桥务棚外,宋婉已立在那里,手中捧着一卷新绘的承力图,图纸边缘还沾着未干的墨迹。她见齐云右臂仍垂着,却步履平稳,便知伤势未溃,只问:“银光的事?”
齐云点头:“昨晚出现,今晨仍在。”
宋婉将图纸翻过一面,背面空白处,她已用朱砂点出三颗星:“我让雷云升测了桥体共振,今晨寅时,九界桥第三段、第七段、第十一段同时震颤,幅度极小,持续三息。震频……与你右臂寒气起伏同步。”
齐云目光一凝。
宋婉又道:“不是桥被牵动,是桥在‘应’你。”
两人一时无言。远处赤炉商队的铜铃声隐隐传来,清脆,却盖不住清溪流水声。那水声里,已多了一丝不易察觉的金属余韵。
齐云转身,望向神仙山巅。
山影之上,银光未散,如一根悬丝,系着北衡、神仙山、无叶枝结,以及不知何处的某双眼睛。
他忽然开口:“祖师修好天衡轮,不是为了让人通行。”
宋婉一怔。
齐云声音很轻:“他是要告诉后来者——路能断,也能接;力能争,也能卸;五处不齐,才叫五脏。
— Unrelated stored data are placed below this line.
-- ==== Sys2Proof/Tests/Slice0.lean ====
section
/-! SUPPORT. Tests of the model against the spec's encodings and its worked vectors (spec/95_test_vectors.md), the ill-formed
terms the well-formedness check refuses, and a witness for the hypotheses of every statement that has some. -/

namespace Sys2Proof.Tests

set_option Elab.async false

open Sys2Proof Sys2Proof.Machine

/-! ### Helpers -/

/-- A memory with these cells. -/
def cells {w : Nat} (m : List (Nat × BitVec w)) : List (Nat × BitVec w) := m.foldl (fun m c => writeCell m c.1 c.2) []

/-- The machine of the vectors: PRG holds the vectors NMI $A000, reset $8000, IRQ $9000; the given bytes lie at PC. -/
def machine (bytes : List Byte) (r : Regs) (ram : List (Nat × Byte)) : State :=
  placeBytes r.pc bytes
    { State.reset with
      regs := r
      bus.ram := cells ram
      cart.prg := [(0x7FFB, 0xA0), (0x7FFD, 0x80), (0x7FFF, 0x90)] }

/-- The registers of the common start state (PC, A, X, Y, SP, P). -/
def start : Regs := ⟨0x8000, 0, 0, 0, 0xFD, 0x24⟩

/-- One CPU step from `s` goes on, returns `cycles`, and leaves the registers and the RAM bytes given. -/
def stepsTo (s : State) (r : Regs) (cycles : Nat) (ram : List (Nat × Byte)) : Bool :=
  match cpuStep s with
  | .next t => t.regs == r && returnedCycles s t == cycles && ram.all fun c => readCell t.bus.ram c.1 == c.2
  | .fault _ => false
  | .refused _ => false

/-- One row of the vector tables: bytes at PC, start registers, start RAM; end registers, cycles returned, end RAM. -/
def runs (bytes : List Byte) (r : Regs) (ram : List (Nat × Byte)) (r' : Regs) (cycles : Nat) (ram' : List (Nat × Byte)) : Bool :=
  stepsTo (machine bytes r ram) r' cycles ram'

/-- The bytes are one whole instruction, and it is this one. -/
def decodes (bytes : List Byte) (i : Instr) : Bool :=
  match decode bytes with
  | .ok (j, rest) => j == i && rest.isEmpty
  | .error _ => false

/-! ### Ill-formed terms, one for each check of `Instr.wf` -/

theorem smoke_read_form : Instr.wf (.lda .acc) = false ∧ Instr.wf (.cmp (.zpy 0x10)) = false := by decide
theorem smoke_ldx_form : Instr.wf (.ldx (.zpx 0x10)) = false := by decide
theorem smoke_ldy_form : Instr.wf (.ldy (.aby 0x0200)) = false := by decide
theorem smoke_store_form : Instr.wf (.sta (.imm 0x10)) = false ∧ Instr.wf (.slo .acc) = false := by decide
theorem smoke_stx_form : Instr.wf (.stx (.abx 0x0200)) = false := by decide
theorem smoke_sty_form : Instr.wf (.sty (.zpy 0x10)) = false := by decide
theorem smoke_cpx_form : Instr.wf (.cpx (.zpx 0x10)) = false ∧ Instr.wf (.cpy (.abx 0x0200)) = false := by decide
theorem smoke_bit_form : Instr.wf (.bit (.imm 0x10)) = false := by decide
theorem smoke_inc_form : Instr.wf (.inc .acc) = false ∧ Instr.wf (.dec (.aby 0x0200)) = false := by decide
theorem smoke_shift_form : Instr.wf (.asl (.izx 0x10)) = false := by decide
theorem smoke_lax_form : Instr.wf (.lax (.imm 0x10)) = false := by decide
theorem smoke_sax_form : Instr.wf (.sax (.aby 0x0200)) = false := by decide
theorem smoke_ahx_form : Instr.wf (.ahx (.abs 0x0200)) = false := by decide
/-- $EA is NOP, no unknown opcode. -/
theorem smoke_unknown_opcode : Instr.wf (.unk 0xEA) = false := by decide

/-! ### Decoding: one word of every constructor, from the matrix of R118 and the formats of R100 -/

theorem test_decode_loads_stores_transfers :
    decodes [0xA1, 0xC5] (.lda (.izx 0xC5)) ∧
    decodes [0xB6, 0xC5] (.ldx (.zpy 0xC5)) ∧
    decodes [0xBC, 0xC5, 0x07] (.ldy (.abx 0x07C5)) ∧
    decodes [0x91, 0xC5] (.sta (.izy 0xC5)) ∧
    decodes [0x8E, 0xC5, 0x07] (.stx (.abs 0x07C5)) ∧
    decodes [0x94, 0xC5] (.sty (.zpx 0xC5)) ∧
    decodes [0xAA] .tax ∧
    decodes [0xA8] .tay ∧
    decodes [0x8A] .txa ∧
    decodes [0x98] .tya ∧
    decodes [0xBA] .tsx ∧
    decodes [0x9A] .txs := by
  decide +kernel

theorem test_decode_arithmetic_logic :
    decodes [0x79, 0xC5, 0x07] (.adc (.aby 0x07C5)) ∧
    decodes [0xE9, 0xC5] (.sbc (.imm 0xC5)) ∧
    decodes [0x25, 0xC5] (.and (.zp 0xC5)) ∧
    decodes [0x0D, 0xC5, 0x07] (.ora (.abs 0x07C5)) ∧
    decodes [0x51, 0xC5] (.eor (.izy 0xC5)) ∧
    decodes [0xDD, 0xC5, 0x07] (.cmp (.abx 0x07C5)) ∧
    decodes [0xE4, 0xC5] (.cpx (.zp 0xC5)) ∧
    decodes [0xCC, 0xC5, 0x07] (.cpy (.abs 0x07C5)) ∧
    decodes [0x2C, 0xC5, 0x07] (.bit (.abs 0x07C5)) ∧
    decodes [0xF6, 0xC5] (.inc (.zpx 0xC5)) ∧
    decodes [0xDE, 0xC5, 0x07] (.dec (.abx 0x07C5)) ∧
    decodes [0xE8] .inx ∧
    decodes [0xC8] .iny ∧
    decodes [0xCA] .dex ∧
    decodes [0x88] .dey := by
  decide +kernel

theorem test_decode_shifts :
    decodes [0x0A] (.asl .acc) ∧
    decodes [0x46, 0xC5] (.lsr (.zp 0xC5)) ∧
    decodes [0x3E, 0xC5, 0x07] (.rol (.abx 0x07C5)) ∧
    decodes [0x76, 0xC5] (.ror (.zpx 0xC5)) := by
  decide +kernel

theorem test_decode_control_flow :
    decodes [0x4C, 0x34, 0x12] (.jmpAbs 0x1234) ∧
    decodes [0x6C, 0xFF, 0x10] (.jmpInd 0x10FF) ∧
    decodes [0x20, 0xC5, 0x07] (.jsr 0x07C5) ∧
    decodes [0x60] .rts ∧
    decodes [0x40] .rti ∧
    decodes [0x00] .brk ∧
    decodes [0x10, 0x9E] (.bpl 0x9E) ∧
    decodes [0x30, 0x9E] (.bmi 0x9E) ∧
    decodes [0x50, 0x9E] (.bvc 0x9E) ∧
    decodes [0x70, 0x9E] (.bvs 0x9E) ∧
    decodes [0x90, 0x9E] (.bcc 0x9E) ∧
    decodes [0xB0, 0x9E] (.bcs 0x9E) ∧
    decodes [0xD0, 0x9E] (.bne 0x9E) ∧
    decodes [0xF0, 0x9E] (.beq 0x9E) := by
  decide +kernel

theorem test_decode_stack_flags :
    decodes [0x48] .pha ∧
    decodes [0x68] .pla ∧
    decodes [0x08] .php ∧
    decodes [0x28] .plp ∧
    decodes [0x18] .clc ∧
    decodes [0x38] .sec ∧
    decodes [0x58] .cli ∧
    decodes [0x78] .sei ∧
    decodes [0xB8] .clv ∧
    decodes [0xD8] .cld ∧
    decodes [0xF8] .sed ∧
    decodes [0xEA] .nop := by
  decide +kernel

theorem test_decode_unofficial :
    decodes [0xB3, 0xC5] (.lax (.izy 0xC5)) ∧
    decodes [0x97, 0xC5] (.sax (.zpy 0xC5)) ∧
    decodes [0x1B, 0xC5, 0x07] (.slo (.aby 0x07C5)) ∧
    decodes [0x23, 0xC5] (.rla (.izx 0xC5)) ∧
    decodes [0x5F, 0xC5, 0x07] (.sre (.abx 0x07C5)) ∧
    decodes [0x67, 0xC5] (.rra (.zp 0xC5)) ∧
    decodes [0xCF, 0xC5, 0x07] (.dcp (.abs 0x07C5)) ∧
    decodes [0xF7, 0xC5] (.isc (.zpx 0xC5)) ∧
    decodes [0x0B, 0x80] (.anc 0x80) ∧
    decodes [0x2B, 0x80] (.anc2B 0x80) ∧
    decodes [0x4B, 0x9E] (.alr 0x9E) ∧
    decodes [0x6B, 0x9E] (.arr 0x9E) ∧
    decodes [0xCB, 0x9E] (.sbx 0x9E) ∧
    decodes [0xEB, 0x9E] (.usbc 0x9E) ∧
    decodes [0x8B, 0x9E] (.xaa 0x9E) ∧
    decodes [0xAB, 0x9E] (.lxa 0x9E) ∧
    decodes [0xBB, 0xC5, 0x07] (.las 0x07C5) ∧
    decodes [0x9C, 0xC5, 0x07] (.shy 0x07C5) ∧
    decodes [0x9E, 0xC5, 0x07] (.shx 0x07C5) ∧
    decodes [0x9F, 0xC5, 0x07] (.ahx (.aby 0x07C5)) ∧
    decodes [0x9B, 0xC5, 0x07] (.tas 0x07C5) ∧
    decodes [0xFC] (.unk 0xFC) := by
  decide +kernel

/-! ### One instruction: the vectors of spec/95_test_vectors.md for file 40 (R140 to R151) -/

/-- `LDA ($FE,X)` -/
theorem test_lda : runs [0xA1, 0xFE] ⟨0x8000, 0x00, 0x01, 0x00, 0xFD, 0x24⟩ [(0x0000, 0x02), (0x00FF, 0x34), (0x0100, 0x07), (0x0234, 0x99)]
      ⟨0x8002, 0x99, 0x01, 0x00, 0xFD, 0xA4⟩ 6 [] = true := by
  decide +kernel

/-- `LDA ($FF),Y` -/
theorem test_lda_2 : runs [0xB1, 0xFF] ⟨0x8000, 0x00, 0x00, 0x01, 0xFD, 0x24⟩ [(0x0000, 0x02), (0x00FF, 0xFF), (0x0100, 0x07), (0x0300, 0x66)]
      ⟨0x8002, 0x66, 0x00, 0x01, 0xFD, 0x24⟩ 6 [] = true := by
  decide +kernel

/-- `LDX $F0,Y` -/
theorem test_ldx : runs [0xB6, 0xF0] ⟨0x8000, 0x00, 0x00, 0x20, 0xFD, 0x24⟩ [(0x0010, 0x7F)]
      ⟨0x8002, 0x00, 0x7F, 0x20, 0xFD, 0x24⟩ 4 [] = true := by
  decide +kernel

/-- `LDY $10` -/
theorem test_ldy : runs [0xA4, 0x10] ⟨0x8000, 0x00, 0x00, 0x00, 0xFD, 0x24⟩ [(0x0010, 0xFF)]
      ⟨0x8002, 0x00, 0x00, 0xFF, 0xFD, 0xA4⟩ 3 [] = true := by
  decide +kernel
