-- ==== Sys2Proof/Syntax.lean ====
section
/-! DEFINITION. The commands of the module: one constructor for each row of spec/opcode_table.json, in the table's order,
with what the outside gives the command as its operands. A host command carries its submission queue and the 64-byte
descriptor (R390); an ember, hearth or vector instruction the hearth whose sequencer issues it and the 128-bit
instruction (R137, R141); a step-program operation the program run (32 x branch + stage, R399) and the 16-byte
operation (R397); a received frame its port (0-11 Odnil, 16-19 pair written as 12-15) and the frame (R485); a
mailbox operation the port that wrote GO (R541). Operands the physical world gives (a reading, a peer's answer) are
records of their own. -/

namespace Sys2Proof

/-- The role of a session (R536). -/
inductive Role where
  | operator | installer | maker
deriving DecidableEq, Repr

/-- The two ways to the mailbox: BAR0, and the SMBus or I3C interfaces of the management controller (R541). -/
inductive MbPort where
  | bar0 | management
deriving DecidableEq, Repr

/-- A write that arrives on a doorbell page of BAR2: its offset within the page, its size in bytes and its value
(R520, R521). -/
structure DoorbellWrite where
  offset : BitVec 12
  size   : BitVec 8
  value  : BitVec 64
deriving DecidableEq, Repr

/-- The base address register through which a register access comes (R517, R520). -/
inductive Bar where
  | bar0 | bar2
deriving DecidableEq, Repr

/-- The place and the size in bytes of a register access (R13, R518). -/
structure RegAccess where
  bar    : Bar
  offset : BitVec 26
  size   : BitVec 8
deriving DecidableEq, Repr

/-- A host access through BAR4 (R526): the bytes read, or the bytes written. -/
inductive BusAccess where
  | read (len : Nat)
  | write (bytes : List Byte)
deriving DecidableEq, Repr

/-- An Odnil frame as it stands on the wire (R485): the 48-byte header, the payload and the 16-byte trailer, each read
as one little-endian number where it has a fixed size. -/
structure Frame where
  header  : BitVec 384
  payload : List Byte
  trailer : BitVec 128
deriving DecidableEq, Repr

/-- The result of the global reduction as it arrives (R429, R430): the step number the contributions carried, the
global square sum as a bucket-set record (R112), the global vote (R423), and the combined stat records (R246) and
route records (R277). -/
structure GlobalRed where
  step   : BitVec 64
  sum    : BitVec 768
  vote   : BitVec 32
  stats  : List (BitVec 1024)
  routes : List (BitVec 512)
deriving DecidableEq, Repr

/-- A (token, k-slot) pair in an exchange between modules (R272, R274): the rank of its source or, for a row that comes
back, of the module that returns it; kiln, entry and slot of its source; the expert that its entry names; its row. -/
structure RemotePair where
  rank   : BitVec 16
  kiln   : Fin 32
  entry  : BitVec 13
  slot   : Fin 8
  expert : BitVec 12
  row    : List Byte
deriving DecidableEq, Repr

/-- What training finds at one port (R483, R494, R503): whether the lanes train, and what the peer's HELLO carries. -/
structure PeerHello where
  port     : Fin 16
  trained  : Bool
  moduleId : BitVec 64
  peerPort : BitVec 8
  fabric   : BitVec 64
  digest   : BitVec 64
  pairId   : BitVec 16
  role     : Bool
  feed     : BitVec 4
  rcvLen   : BitVec 64
deriving DecidableEq, Repr

/-- Why a port is lost (R489). -/
inductive LossCause where
  | retry | alignment | silence
deriving DecidableEq, Repr

/-- Where a fault above the kilns lies (R51). -/
inductive FaultSite where
  | dieCollier (die : Fin 8)
  | dieMesh (die : Fin 8)
  | diePort (die : Fin 8)
  | portDie (port : Fin 2)
  | moduleCollier
  | timebase
deriving DecidableEq, Repr

/-- What the governor senses and predicts at one evaluation (R563): supply in mV, mean input power in W, the
temperatures of R584 and the two highest voltages (mV) at which power stays within the cap and every junction below
its throttle limit. -/
structure PowerReading where
  vin     : BitVec 16
  pavg    : BitVec 16
  tj      : BitVec 8
  thbm    : BitVec 8
  tin     : BitVec 8
  tout    : BitVec 8
  capVolt : BitVec 16
  hotVolt : BitVec 16
deriving DecidableEq, Repr

/-- The sensors with a trip limit (R566). -/
inductive Sensor where
  | junction | stack | coolant
deriving DecidableEq, Repr

/-- The supply faults that take the module to P3 (R561). -/
inductive SupplyFault where
  | mainRange | portDieRail | hbmOrIoRail
deriving DecidableEq, Repr

/-- What starts a module reset (R577). -/
inductive ModResetCause where
  | pin | register (value : BitVec 64) | tinder
deriving DecidableEq, Repr

/-- What starts a warm reset (R577). -/
inductive WarmResetCause where
  | pin | register (value : BitVec 64)
deriving DecidableEq, Repr

/-- What starts a PCIe reset (R515, R577). -/
inductive PcieResetCause where
  | perst | functionLevel | linkDown
deriving DecidableEq, Repr

/-- The MSI-X mask that is cleared (R531). -/
inductive MsixUnmask where
  | vector (n : Fin 2048)
  | function
deriving DecidableEq, Repr

/-- A stack or a peat channel, as a source of corrected errors (R343). -/
inductive CeSource where
  | stack (n : Fin 32)
  | channel (n : Fin 24)
deriving DecidableEq, Repr

/-- How the host answers a request of the module into the host window (R529); with success come the bytes that it holds
from the start of the range asked for. -/
inductive LinkReply where
  | success (data : List Byte)
  | unsupportedRequest | completerAbort | poisoned | timeout
deriving DecidableEq, Repr

/-- A configuration-space write with an effect on the module (R515, R516, R523, R530, R531). -/
inductive CfgSpaceWrite where
  | powerState (d3hot : Bool)
  | busMaster (enable : Bool)
  | memorySpace (enable : Bool)
  | barSize (log2 : BitVec 6)
  | msixControl (enable mask : Bool)
deriving DecidableEq, Repr

/-- The two counts of the shared-store ring that the host advances (R454). -/
inductive StoreCount where
  | hhead | htail
deriving DecidableEq, Repr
悬衡城以为他在修轮,其实他在教人怎么认路。”
宋婉握紧图纸,指节微白:“那他最后去的地方……”
“不是终点。”齐云说,“是下一段路的起点。”
话音落下,清溪水面银晕骤然一盛,三粒微光自水中跃出,悬于半空,排成一线,指向无叶枝结方向。
齐云未看,只抬脚,踏上九界桥第一级石阶。
右臂寒意,此时恰好退至腕骨。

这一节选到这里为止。